Oregon Tavern Age: A Portland Joint

I sat at a table far, far, away from the bar, where two OTA men sat and watched meaningless sports on television.

In walked three kids in hip urban attire. They ordered IPAs and repaired to the outdoor area to talk about god knows what.

This was a new joint to me. It had somehow weathered the Pandemic and it made me wonder how many had not, particularly on the Oregon Coast where my fascination with OTA life began. I’ve been thinking a lot about the end of OTA country, how late-stage Trump killed all the great storytelling because the storytellers were drunk on Trump hate and anger and talked of nothing else. Then of course, the virus hit, and closed the joints, and then when they returned, the talk was all of virus hoaxes and totalitarianism. Talk about boring! Here and there a story emerged, but they were rare. I fear they are about to go extinct.

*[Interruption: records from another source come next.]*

/-- A carriage that cruises in scan transport at S3. -/
def cruise (position : Half) : Trc :=
  { at_ position with
    motion := .cruising, scanOn := true, lampReady := true, current := .s3, interval := 1000, resumePos := 256 }

/-- The default setup with the smallest W. -/
def smallSetup : Setup := { Setup.default with w := 64, wr := 63 }

/-- A scan in progress with the gate OPEN, W = 64, and a line in flight that has so many pixels. -/
def scanning (received : List Pixel) (remaining : Nat) : State :=
  ((rigTrc .scanning (cruise 300)).setScn { (rig .scanning).scn with setup := smallSetup }).setCap
    { Cap.powerOn with
      gateOpen := true, inFlight := some ⟨44, received⟩, nextLine := 45, remaining := remaining, watchdog := true }

/-- A pixel with all four samples equal. -/
def px (v : Half) : Pixel := ⟨v, v, v, v⟩

/-- What a field of the next state is, if the row answers a next state. -/
def after {α : Type} (c : Instr) (s : State) (f : State → α) : Option α :=
  match exec c s with
  | .next t => some (f t)
  | .fault _ => none
  | .refused _ => none

/-- The payload of the last reply queued. -/
def lastReply (s : State) : Option (List Byte) := s.lif.replies.getLast?.map (·.payload)

/-! ## WellFormed refuses -/

theorem test_refuses_no_bytes : (Instr.recordReceived []).wellFormed = false := by decide
theorem test_refuses_long_payload : (Instr.identify 0#8 (List.replicate 1025 0#8)).wellFormed = false := by
  change decide ((List.replicate 1025 0#8).length ≤ 1024) = false
  rw [List.length_replicate]
  decide
theorem test_refuses_known_kind : (Instr.unknownKind 0x01#8 0#8 []).wellFormed = false := by decide
theorem test_refuses_long_elapsed : (Instr.motorStep false 40001).wellFormed = false := by decide
theorem test_refuses_no_pixels : (Instr.lineComplete false []).wellFormed = false := by decide
theorem test_refuses_no_cal_pixels : (Instr.calLineComplete []).wellFormed = false := by decide
theorem test_takes_unknown_kind : (Instr.unknownKind 0x7F#8 0#8 []).wellFormed = true := by decide

/-! ## Resets (R165, R178, R193) -/

theorem test_power_on : after .powerOn (rigTrc .positioning (at_ 9)) (fun t =>
    (t.scn.op, t.trc.position, t.trc.valid, t.ntu.pending)) = some (.idle, 0#16, false, 0#9) := by decide
theorem test_reset_pin_without_holder : after .resetPin ((rig .scanning).setPins ⟨false, false, false, false⟩)
    (fun t => (t.scn.op, t.ntu.pending, t.frd.baseG)) = some (.idle, 4#9, 40000) := by decide
theorem test_soft_reset_is_pending : after (.softReset 5#8 []) (rig .scanning) (fun t =>
    (t.scn.op, t.lif.resetPending, lastReply t)) = some (.scanning, true, some [0#8]) := by decide

/-- The SOFT_RESET reply is being sent. -/
def resetting : State := (rigTrc .scanning (cruise 300)).setLif { Lif.initial with
  tx := some ⟨0x83#8, 5#8, [0#8]⟩, slot := some ⟨0x03#8, 5#8, []⟩, resetPending := true }

theorem test_soft_reset_takes_effect : after .softResetTakesEffect resetting (fun t =>
    (t.scn.op, t.trc.position, t.trc.valid, t.trc.motion, t.lif.slot.isNone)) =
    some (.idle, 300#16, true, .parked, true) := by decide

/-- The refusal of an earlier SOFT_RESET goes out while the pending one's reply waits: no reset yet (R177). -/
theorem test_earlier_refusal_is_not_the_reset : after .recordSent (resetting.setLif { resetting.lif with
    tx := some ⟨0x83#8, 4#8, [2#8]⟩, replies := [⟨0x83#8, 5#8, [0#8]⟩] }) (fun t =>
    (t.scn.op, t.lif.resetPending)) = some (.scanning, true) := by decide

/-! ## The link (R166 to R176) -/

/-- The check of the nine digits, the value catalogued for this check register. -/
theorem test_check_of_digits :
    crcOf [0x31#8, 0x32#8, 0x33#8, 0x34#8, 0x35#8, 0x36#8, 0x37#8, 0x38#8, 0x39#8] = 0x29B1#16 := by
  decide +kernel
theorem test_record_is_dispatched : after (.recordReceived
    [0xC5#8, 0x5C#8, 0x10#8, 9#8, 1#8, 0#8, 1#8, 0xC1#8, 0x30#8]) (rig .idle) (fun t =>
    (t.cap.lamp, lastReply t)) = some (.warming, some [0#8, 1#8]) := by decide +kernel
theorem test_bad_check_is_discarded : after (.recordReceived
    [0xC5#8, 0x5C#8, 0x10#8, 9#8, 1#8, 0#8, 1#8, 0xC1#8, 0x31#8]) (rig .idle) (fun t =>
    (t.cap.lamp, t.lif.lastError, t.ntu.pending)) = some (.off, .crc, 1#9) := by decide +kernel
theorem test_inter_byte_timeout : after .interByteTimeout
    ((rig .idle).setLif { Lif.initial with framer := .header [1#8] 0#16 }) (fun t =>
    (t.lif.framer, t.lif.lastError, t.ntu.pending)) = some (.hunt, .timeout, 1#9) := by decide
theorem test_unknown_kind : after (.unknownKind 0x50#8 3#8 []) (rig .idle) (fun t => t.lif.replies) =
    some [⟨0xD0#8, 3#8, [6#8, 0x50#8]⟩] := by decide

Would Portland-area OTA joints pick up the story slack with the demise of coastal Oregon OTA?

In several visits since the virus rules loosened up, they had not. Dead, deader than a Republican Senator’s soul.

Okay, so this Rose City joint still had its fake flocked Christmas tree lit up (a few feet away) and it was late February, but I couldn’t generate any more than a sentence about that.

I did meet Rhonda the striking blonde bartender in the leopard-print top and face mask (sadly no pillbox hat or there would have been a story!) and she gave me the dope on the joint and its survival.

A man wearing gray sweatpants and a gray sweatshirt entered with a black poodle. He ordered a beer and wanted to play the slots machines but Rhonda nixed that and the man protested it was a service dog and he was within his rights to drink beer and gamble with his dog (named Blaine) at his side. Rhonda didn’t budge and the man and Blaine headed outside to a picnic table.

As I sat near the Christmas tree, I wondered if this really was the end of my OTA writing. Even writing this piece felt forced and fatiguing.

Was it really the end of an era? All eras end. That’s their very nature. But if it truly is the end, does a participant truly recognize the end during the moment? It may have already passed for OTA and this is all mere obituary stuff.